Оды Ломоносова часто представляют собой вереницы эмблем. Вот как рисует Ломоносов победу русских над турецким войском при Хотине:

Как в клуб змия себя крутит,

Шипит, под камень жало кроет,

Орел когда шумя летит,

И там парит, где ветр не воет;

Превыше молний, бурь, снегов,

Зверей он видит, рыб, гадов.

Пред Росской так дрожит Орлицей,

Стесняет внутрь Хотин своих.

Но что? в стенах ли может сих

Пред сильной устоять царицей!

Выделены слова, которые имеют эмблемный смысл: представляют некие отвлеченные, обобщенные понятия.

Ломоносов умел создавать поэтичные, выразительные эмблемы:

И меч твой, лаврами обвитый,

Не обнажен, войну пресек...

Рифейских гор верхи неплодны,

Оденьтесь в нежный цвет лилей...

Твое прехвально имя пишет

Неложна слава в вечном льде...

На месте брани и раздора Цветы свои рассыплет Флора...

Эмблема сама по себе статична. Она опирается на твердую традицию, на привычку. Недаром в XVIII в. неоднократно издавались словари эмблем: как надо изображать те или иные отвлеченные понятия. Ломоносов хочет преодолеть статичность эмблемы; читатель постоянно присутствует при борьбе поэта с неподвижностью, «косностью» его поэтического материала.

Эмблему он включает в действие. Змея не просто застывшее изображение коварства: она «в клуб себя крутит, шипит, под камень жало кроет». Смерть могла быть изображена просто в виде скелета с косой — у Ломоносова она «бежит, ярясь, из строя в строй... и алчну челюсть отверзает». Отсюда, от стремления преодолеть статику эмблемы, идет ломоносцв-ская динамичность в стихах.

Другой путь преобразования эмблемы — включение в нее живых, реальных наблюдений:

Взойди на брег крутой высоко,

Где кончится землею Понт,

Простри свое чрез воды око,

Коль много обнял горизонт;

Внимай, как юг пучину давит,

С песком мутит, зыбь на зыбь ставит.

Касается морскому дну,

На сушу гонит глубину,

И с морем дождь и град мешает,

Так Росс противных низлагает.

Геройство России («Так Росс противных низлагает») приводит на память поэту детское впечатление: когда Ломоносов жил на берегу Ледовитого океана, он часто видел, как южный ветер гнал крутую волну на берег.
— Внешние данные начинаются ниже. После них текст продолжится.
-- ==== Sys2Proof/Machine/Sched.lean ====
section
/-! DEFINITION. The graph scheduler: readiness, ready lists and bitmap, dispatch, completion, delay lists and the tick, wait
limits, sink deadlines and the halt (R233 to R253, R163, R186, R445). -/
namespace Sys2Proof.Machine

/-! ### Ready lists (R236, R238) -/

/-- The key order of a ready list: earlier deadline, higher rank, lower op id. -/
def ReadyEntry.before (a b : ReadyEntry) : Bool :=
  decide (a.due < b.due) || (decide (a.due = b.due) && (decide (b.rank < a.rank) || (decide (a.rank = b.rank) && decide (a.opId ≤ b.opId))))

/-- Size of the pool. -/
def poolSize : Nat := 4096

/-- An entry enters the pool: its occupancy, the peak and the watermark (Table 08-5). -/
def State.poolAdd (s : State) (e : ReadyEntry) : State :=
  let ready := insertBy ReadyEntry.before e s.audio.ready
  let n := ready.length
  let s1 := { s with audio := { s.audio with ready := ready } }
  let s2 := s1.setFld rSchReady 28 16 (max (s.regFld rSchReady 28 16) n)
  if s.regFld rSchCtl 27 16 ≤ n then s2.setEvt rSchEvt 3 else s2

/-- An instance becomes ready: it enters its list, or the bitmap when the pool is full or a bit is set (R238). -/
def State.makeReady (s : State) (e : ReadyEntry) : State :=
  if decide (poolSize ≤ s.audio.ready.length) || !s.audio.bitmap.isEmpty then
    ({ s with audio := { s.audio with bitmap := s.audio.bitmap ++ [e] } }.bump rSchOvfcnt).setEvt rSchEvt 4
  else s.poolAdd e

/-- The lowest set bit of the earliest quantum: its sink deadline is the earliest. -/
def lowestBit : List ReadyEntry → Option ReadyEntry
  | [] => none
  | e :: es => match lowestBit es with
    | none => some e
    | some f => if decide (f.due < e.due) || (decide (f.due = e.due) && decide (f.opId < e.opId)) then some f else some e

/-- Entries move from the bitmap while the pool has room. -/
def State.refill (s : State) : Nat → State
  | 0 => s
  | n + 1 =>
    if poolSize ≤ s.audio.ready.length then s
    else match lowestBit s.audio.bitmap with
      | none => s
      | some e => State.refill ({ s with audio := { s.audio with bitmap := s.audio.bitmap.erase e } }.poolAdd e) n

/-- Take an entry out of the pool; the bitmap moves up. -/
def State.poolTake (s : State) (e : ReadyEntry) : State :=
  { s with audio := { s.audio with ready := s.audio.ready.erase e } }.refill (s.audio.bitmap.length)

/-! ### Dependencies (R234, R235) -/

/-- The instance in which a node's work is done. -/
def instOf (x : Nat) : Inst := if 16384 ≤ x then .pass (x - 16384) else .op x

/-- The node of an instance. -/
def Inst.node : Inst → Nat
  | .op i => i
  | .pass p => passNode p
  | .tier i _ _ => i

/-- The operations of an instance; of a stage pass, those not cancelled (R249). -/
def QRun.opsOf (r : QRun) (q : Nat) : Inst → List Nat
  | .op i => [i]
  | .pass p => ((r.graph.stageOps p).filter fun x => !r.cfg.cancelled x.1 (r.first q)).map Prod.fst
  | .tier _ _ _ => []

/-- Op id under which an instance stands in lists and logs. -/
def QRun.opId (r : QRun) (q : Nat) (i : Inst) : Nat := ((r.opsOf q i).head?).getD i.node

/-- The ready list of an instance (R236). -/
def QRun.listOf (r : QRun) : Inst → Nat
  | .pass _ => 8
  | .tier _ _ _ => 6
  | .op i => match r.graph.op i with
    | none => 8
    | some o =>
      if isReed o.kind then AMap.getD ((r.cfg.graph.map (·.clusters)).getD []) i 0
      else if o.kind = 0x20 then 6 else if decide (o.kind = 0x18) || decide (o.kind = 0x19) then 7 else if o.kind = 0x28 then 9 else 8

/-- The ready-list entry of an instance. -/
def State.entryOf (s : State) (r : QRun) (i : Inst) : ReadyEntry :=
  { list := r.listOf i, due := s.deadlineIndex r.k + r.shift, rank := AMap.getD ((r.cfg.graph.map (·.ranks)).getD []) i.node 0,
    opId := r.opId s.q i, k := r.k, inst := i }

/-- The quantum before one. -/
def State.runBefore (s : State) (r : QRun) : Option QRun := s.audio.runs.find? fun x => decide (x.ord + 1 = r.ord)

/-- The object that an instance renders is still to be evaluated for a quantum (R96). -/
def QRun.evaluates (x : QRun) (r : QRun) (i : Inst) : Bool := (r.graph.op i.node).any fun o => decide (o.kind = 0x18) && x.evals.contains o.objNo

/-- All that an instance waits for is complete: in its quantum, and its operation's work for the quanta before (R96, R128, R234). -/
def State.depsDone (s : State) (r : QRun) (i : Inst) : Bool :=
  ((r.graph.deps i.node).all fun y => !r.open_.contains (instOf y)) &&
  s.audio.runs.all fun x => decide (r.ord ≤ x.ord) || (!x.open_.contains i && !x.evaluates r i)

/-- Make ready what waits for nothing any more in one quantum. -/
def State.wakeRun (s : State) (ord : Nat) : State :=
  match s.runOf ord with
  | none => s
  | some r =>
    let go := r.todo.filter fun i => s.depsDone r i
    (go.foldl (fun (s : State) i => s.makeReady (s.entryOf r i)) s).updRun ord fun x => { x with todo := x.todo.filter fun i => !go.contains i }

/-- Make ready whatever waits for nothing any more, oldest quantum first (R235). -/
def State.wake (s : State) : State := (s.audio.runs.map (·.ord)).foldl State.wakeRun s

/-- A quantum whose sinks are judged and whose instances are all complete leaves. -/
def State.sweepRuns (s : State) : State :=
  { s with audio := { s.audio with runs := s.audio.runs.filter fun r => !(r.judged && r.open_.isEmpty && r.evals.isEmpty) } }

/-- An operation of a quantum has an instance that renders an object there. -/
def QRun.objRuns (r : QRun) (q n : Nat) : Bool := (r.graph.objectOp n).any fun x => !r.cfg.cancelled x.1 (r.first q)

/-- An earlier quantum's evaluation of an object is outstanding. -/
def State.evalWaits (s : State) (r : QRun) (n : Nat) : Bool :=
  s.audio.runs.any fun x => decide (x.ord < r.ord) && (x.evals.contains n || (x.graph.objectOp n).any fun o => x.open_.contains (.op o.1))

/-- Evaluate the objects of a quantum that no operation renders there, each after its evaluations of the quanta before (R85, R96). -/
def State.evalRun (s : State) (ord : Nat) : State :=
  match s.runOf ord with
  | none => s
  | some r =>
    let go := r.evals.filter fun n => !s.evalWaits r n
    (go.foldl (fun (s : State) n => match AMap.find r.cfg.serpent.objs n with
      | some o => (s.evalObj r.cfg.serpent n o (r.first s.q)).1
      | none => s) s).updRun ord fun x => { x with evals := x.evals.filter fun n => !go.contains n }

/-- Evaluate what waits for nothing any more, oldest quantum first. -/
def State.evalOthers (s : State) : State := (s.audio.runs.map (·.ord)).foldl State.evalRun s

/-- An instance is recorded complete, or stood in for. -/
def State.closeInst (s : State) (ord : Nat) (i : Inst) : State :=
  ((s.updRun ord fun x => { x with open_ := x.open_.erase i, todo := x.todo.erase i }).evalOthers.wake).sweepRuns

/-! ### Delay lists (R163, R242, R243): tiers 0 to 2 of the CVE, and as tier 3 the job of a SPECTRUM or METER_LOUDNESS operation -/

/-- The tier number under which a Reed operation's job stands. -/
def reedTier : Nat := 3

/-- The entry of a Reed operation's job for block b: released at the readiness time of the quantum with its last sample, due at the sink
deadline of the quantum with the last sample of the next. The spec gives neither time (DESIGN CHOICE, log entry 68). -/
def State.reedEntry (s : State) (i : Nat) (o : Op) (b : Int) : DelayEntry :=
  let n : Int := o.jobLen
  { op := i, tier := reedTier, block := b, release := s.readyIndex (s.quantumOf ((b + 1) * n - 1)), due := s.deadlineIndex (s.quantumOf ((b + 2) * n - 1)) }

/-- A delay-list entry for block b of a tier. -/
def State.delayEntry (s : State) (i : Nat) (o : Op) (t : Nat) (b : Int) : DelayEntry :=
  let bs : Int := (2 ^ tierLg t : Nat)
  let start := (blockPhase o.convChan s.q t : Int) + b * bs
  { op := i, tier := t, block := b, release := s.readyIndex (s.quantumOf (start + bs - 1)),
    due := s.deadlineIndex (s.quantumOf (start + (tierParts o.convPlan o.convRes t).1)) }

/-- The entry of an operation's next job. -/
def State.entryFor (s : State) (i : Nat) (o : Op) (t : Nat) (b : Int) : DelayEntry :=
  if t = reedTier then s.reedEntry i o b else s.delayEntry i o t b

/-- The first block of a tier that ends at or after an index. -/
def State.firstBlock (s : State) (o : Op) (t : Nat) (first : Int) : Int :=
  fdivI (first - blockPhase o.convChan s.q t) (2 ^ tierLg t : Nat)
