/-- What a chain gives, in order of number, when each from 0 to n − 1 is given exactly once (R81). -/
def chainItems {α : Type} (given : List (Nat × α)) (n : Nat) : Option (List α) :=
  let m : AMap α := given.foldl (fun acc x => AMap.put acc x.1 x.2) []
  if given.length = n && m.keys == List.range n then some m.vals else none

/-- The layout of a chain. -/
def layoutOf (ps : List Packet) : Option (List Speaker) :=
  chainItems (ps.flatMap speakersOf) (match ps with | p :: _ => fld (p.w 4) 10 0 | [] => 0)

/-- The mesh of a chain: C and triangles. -/
def meshOf (ps : List Packet) : Option (Vec × List Tri) :=
  match ps with
  | [] => none
  | p :: _ => (chainItems (ps.flatMap trisOf) (fld (p.w 4) 11 0)).map fun ts => (⟨coord (p.w 5), coord (p.w 6), coord (p.w 7)⟩, ts)

/-- LAYOUT_LOAD (R80). -/
def applyLayout (c : Change) (s : State) (_ : Int) : Option State :=
  (layoutOf c.packets).map fun ls => { s with cfg := { s.cfg with serpent := s.cfg.serpent.withLayout ls } }

/-- MESH_LOAD; dropped when a loudspeaker it names is gone. -/
def applyMesh (c : Change) (s : State) (_ : Int) : Option State :=
  match meshOf c.packets with
  | none => none
  | some m =>
    if m.2.any fun t => t.all.any fun i => decide (s.cfg.serpent.layout.length ≤ i) then none
    else some { s with cfg := { s.cfg with serpent := s.cfg.serpent.withMesh m.1 m.2 } }

/-- Change an object's configuration. -/
def State.putObj (s : State) (i : Nat) (o : ObjCfg) : State :=
  { s with cfg := { s.cfg with serpent := s.cfg.serpent.putObj i o } }

/-- OBJECT_CREATE: an object is created as it came to stand since its acceptance, with its number's counters at 0 (DESIGN CHOICE, log
entry 65); a release begins (R86, R87). -/
def applyObjectCreate (p : Packet) (s : State) (b : Int) : Option State :=
  let c := s.cfg.serpent
  if bitOf (p.w 4) 31 then
    match c.liveAt s.q p.handle b with
    | none => none
    | some (i, o) => if o.release.isSome then none else some (s.putObj i { o with release := some b })
  else
    let i := fld (p.w 4) 8 0
    (AMap.find c.coming i).map fun o =>
      { s with counters := s.counters.filter fun x => decide (x.1 / 8 ≠ counterKey 0x17 (i * 8) / 8),
               cfg := { s.cfg with serpent := { c with coming := AMap.del c.coming i, objs := AMap.put c.objs i o } } }

/-- A settings change reaches an object at index n, deferred when the quantum holds three splits (R97). -/
def State.changeObj (s : State) (p : Packet) (i : Nat) (o : ObjCfg) (n : Int) (c : ObjChange) : State :=
  let m := o.changeIndex n s.q
  let s1 := s.putObj i (o.change m c)
  if m = max n o.created then s1 else (s1.count 0x17 (i * 8 + 6)).deferred p n i

/-- The fields of OBJECT_PARAMS (Table 03-5). -/
def objParams (p : Packet) : ObjSet :=
  { gain := (p.w 4).toInt, spread := (p.w 5).toNat, fmax := fld (p.w 6) 5 0, amplitude := bitOf (p.w 6) 8, delayEn := bitOf (p.w 6) 9,
    distLaw := bitOf (p.w 6) 10, rref := (p.w 7).toNat, doff := (p.w 8).toNat }

/-- OBJECT_PARAMS and ZONE_MASK. -/
def applyObjChange (p : Packet) (c : ObjChange) (s : State) (n : Int) : Option State :=
  (s.cfg.serpent.liveAt s.q p.handle n).map fun x => s.changeObj p x.1 x.2 n c

/-- SOUND_SPEED: one change for every object (R119). -/
def applySoundSpeed (p : Packet) (s : State) (n : Int) : Option State :=
  let c := (p.w 4).toNat
  let s1 := (s.cfg.serpent.objs ++ s.cfg.serpent.coming).foldl (fun (s : State) x => s.changeObj p x.1 x.2 n (.speed c)) s
  some { s1 with cfg := { s1.cfg with serpent := { s1.cfg.serpent with speed := c } } }

/-! ### Sluice -/

/-- Replace the Sluice's configuration. -/
def State.putSluice (s : State) (l : Sluice) : State := { s with cfg := { s.cfg with sluice := l } }

/-- The graph of a state refuses a route (Table 04-2). -/
def routeDeny (g : Graph) (src sink : Nat) : Option Deny :=
  match g.sink sink, g.source src with
  | none, _ => some (badParam 0x10)
  | _, none => some (badParam 0x11)
  | _, _ => denyIf (!g.routeOk src sink) (badParam 0x12)

/-- A range of sinks with one that is not bound. -/
def clearDeny (g : Graph) (first count : Nat) : Option Deny := denyIf ((span first count).any fun x => (g.sink x).isNone) (badParam 0x10)

/-- A crosspoint target that a state refuses. -/
def xpDeny (s : State) (src bus : Nat) (n : Int) : Option Deny :=
  let g := s.graphNow
  if (g.bus bus).isNone then some (badParam 0x17)
  else if (g.source src).isNone then some (badParam 0x11)
  else if !s.cfg.sluice.busAt s.q bus n then some (badParam 0x13)
  else denyIf (!g.xpointOk src bus) (badParam 0x12)

/-- A MATRIX cell that a graph refuses. -/
def cellDeny (g : Graph) (op i j : Nat) : Option Deny :=
  match g.op op with
  | some o => if o.kind ≠ 0x13 then some (badParam 0x14) else denyIf (decide (o.nin ≤ i) || decide (o.nout ≤ j)) (badParam 0x15)
  | none => some (badParam 0x14)

/-- GAIN channels that a graph refuses. -/
def gainDeny (g : Graph) (op first count : Nat) : Option Deny :=
  match g.op op with
  | some o => if o.kind ≠ 0x12 then some (badParam 0x14) else denyIf (decide (o.nin < first + count)) (badParam 0x15)
  | none => some (badParam 0x14)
Так в эмблему входит описание, вырази-тельно-живописная картина; в поздних стихах Ломоносова их особенно много. Прославляя отечественных исследователей Тихого океана, он пишет:

Там влажная стезя белеет

На веток плывущих кораблей;

Колумб Российский через воды

Спешит в неведомы народы

Сказать о щедрости твоей.

Там тьмою островов посеян,

Реке подобен океан;

Небесной синевой одеян

Павлина посрамляет вран.

Там тучи разных птиц летают,

Что пестротою превышают

Одежду нежныя весны,

Питаясь в рощах ароматных,

И плавая в струях приятных,

Не знают строгия зимы.

Иногда пристальная наблюдательность Ломоносова заставляет вспомнить поэзию XX в.:

Волна, о берег ударяя,

Клубится пеною в траве.

В начале — середине XVIII в. русские люди владели двумя близкими, но все же различными языками: «славенским» (он господствовал в книгах, в церковных проповедях, в торжественных речах) и русским, бытовым, повседневным языком. Ломоносов в своих произведениях искусно соединил оба языка: и славенские, и русские слова поставил рядом.

Славенские слова были пригодны для выражения отвлеченных понятий, они имели торжественную стилистическую окраску. Русские слова называли массу реальных, конкретных предметов и явлений, они были достоянием нейтрального стиля. М. В. Ломоносов слил эти две стихии.

Объединить славенские и русские слова в одном речевом потоке пытались и до Ломоносова, но больших удач не было. В стихах современника Ломоносова читаем (в- рассказе о Хароне, перевозчике мертвых в царство Аид): он тени усопших, «от челна пхая, отревает». Здесь неискусно поставлены рядом русское пхая (от глагола пхать) и огревает (славянское отревати — «отталкивать»).

Ломоносов соединил отвлеченное и конкретное в эмблеме, дав простор конкретным, образ-но-живописным картинам. Он же умело соединил славенские и русские лексические пласты, и здесь предоставив простор для слов русских, рисующих реальность.

Современники восхищались умением поэта соединить противоположности в гармоническую целостность. Мы уже плохо чувствуем это искусство — именно потому, что опыт Ломоносова блестяще удался, был усвоен русской культурой, стал обычной и потому незаметной для нас нормой.